Conclusion: Morningstar CEF ratings system (“The Morningstar Rating™ for Funds” or “star rating”) continues to be a good inverse predictor of CEF share price performance over a short period of time (12 to 18 months). Investors should not use the CEF “star rating” system (“1”: least favorable; “5”: most favorable) as a guide for picking stocks in the CEF universe as that is not its purpose.
In fact, investors would be better off picking the lowest Morningstar CEF “star rating” (Rating “1”) as it has consistently generated better share price performance than the higher ratings (“2” through “5”) for a 14 to 16 month period.
Summary: In a previous article entitled Morningstar CEF Rating System: Worse than Random (6/05/10) it was demonstrated that for a 14 month period, from March ’08 to May ’09, the “star rating” system proved worse than random as a CEF stock picking tool. With the exception of their lowest rating (“M*1 Rating”), the Morningstar rating system for CEFs was a perfect contrarian indicator.

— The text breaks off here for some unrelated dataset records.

-- ==== Sys2Proof/Tests/Slice0.lean ====
section
/-! SUPPORT. Tests: ill-formed commands, a witness for the hypotheses of every statement with what the command
then does there, and a few worked cases of the spec. -/

namespace Sys2Proof.Tests

open Sys2Proof Sys2Proof.Machine

/- The tests are checked one after another: checked side by side they hold a thread each, and memory with it. -/
set_option Elab.async false

/-! ## WellFormed: each check refuses something -/

theorem test_place_beyond_127_ill_formed : Instr.wellFormed (.powerOnReset [128] false) = false := by decide
theorem test_hard_reset_place_ill_formed : Instr.wellFormed (.hardReset [3, 200] false) = false := by decide
theorem test_hand_over_of_withdraw_ill_formed : Instr.wellFormed (.handOver 0x0012) = false := by decide
theorem test_withdraw_of_hand_over_ill_formed : Instr.wellFormed (.withdraw 0x0011) = false := by decide
theorem test_access_outside_scan_ill_formed :
    Instr.wellFormed (.intakeScan [⟨128, .wdatRead⟩]) = false := by decide
theorem test_channel_twice_ill_formed : Instr.wellFormed (.gaugeUpdate [1, 1]) = false := by decide
theorem test_lamp_twice_ill_formed : Instr.wellFormed (.lampEvaluation [7, 2, 7] []) = false := by decide
theorem test_code_zero_ill_formed : Instr.wellFormed (.shownTimeExpired 0 .link 0) = false := by decide
theorem test_code_256_ill_formed : Instr.wellFormed (.shownTimeExpired 256 .link 0) = false := by decide
theorem test_argument_too_long_ill_formed : Instr.wellFormed (.shownTimeExpired 1 .link 65536) = false := by decide
theorem test_access_before_pass_ill_formed :
    Instr.wellFormed (.reportRefresh [⟨0, .wdatRead⟩]) = false := by decide
theorem test_access_behind_pass_ill_formed :
    Instr.wellFormed (.reportRefresh [⟨64, .wdatRead⟩]) = false := by decide
theorem test_access_outside_first_pass_ill_formed :
    Instr.wellFormed (.initialEnd [⟨0, .wdatRead⟩]) = false ∧
      Instr.wellFormed (.initialEnd [⟨64, .wdatRead⟩]) = false := by decide
theorem test_well_formed_commands :
    Instr.wellFormed (.powerOnReset [0, 127] true) = true ∧ Instr.wellFormed (.handOver 0x0011) = true ∧
      Instr.wellFormed (.withdraw 0x0012) = true ∧ Instr.wellFormed (.intakeScan [⟨127, .wdatRead⟩]) = true ∧
      Instr.wellFormed (.gaugeUpdate [7, 0]) = true ∧ Instr.wellFormed (.lampEvaluation [39, 0] [1, 1]) = true ∧
      Instr.wellFormed (.shownTimeExpired 255 .system 65535) = true ∧
      Instr.wellFormed (.reportRefresh [⟨63, .causeWrite 1⟩]) = true ∧
      Instr.wellFormed (.initialEnd [⟨1, .stripWrite 0x0011⟩]) = true := by decide

/-! ## Helpers -/

/-- The reset state in a mode. -/
def inMode (m : DeviceMode) : State := State.reset.withMode { State.reset.mode with mode := m }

Morningstar CEF Ratings Revisited: To determine whether the previous results were a function of that particular period in time, the Morningstar CEF rating System was retested for over 500 CEFs in the adjacent period of time to determine the relationship between ratings and share price performance. Not only was the initial conclusion of the original article confirmed, the inverse relationship between ratings and performance was inversely perfect.
Retested Period: That period spanned from June ’09 to October ’10—a comparable period of 16 months. Morningstar CEF “star ratings” were employed as of June 1, 2009.
As the chart below illustrates, there continues to be an inverse correlation between the Morningstar ratings and average price change for CEFs so rated on its “1” to “5” star rating system.
Morningstar Rating Systems: Unlike “The Morningstar Rating™” system for corporate stocks (based on the Morningstar’s fair value assessment versus the stock price), the CEF system is not designed to be predictive with regards to stock price performance.
The definition of its CEF rating system is “a quantitative assessment of a fund’s past performance.” Additionally, and I quote: “is intended for use as the first step in the fund evaluation process. A high rating alone is not a sufficient basis for investment decisions.”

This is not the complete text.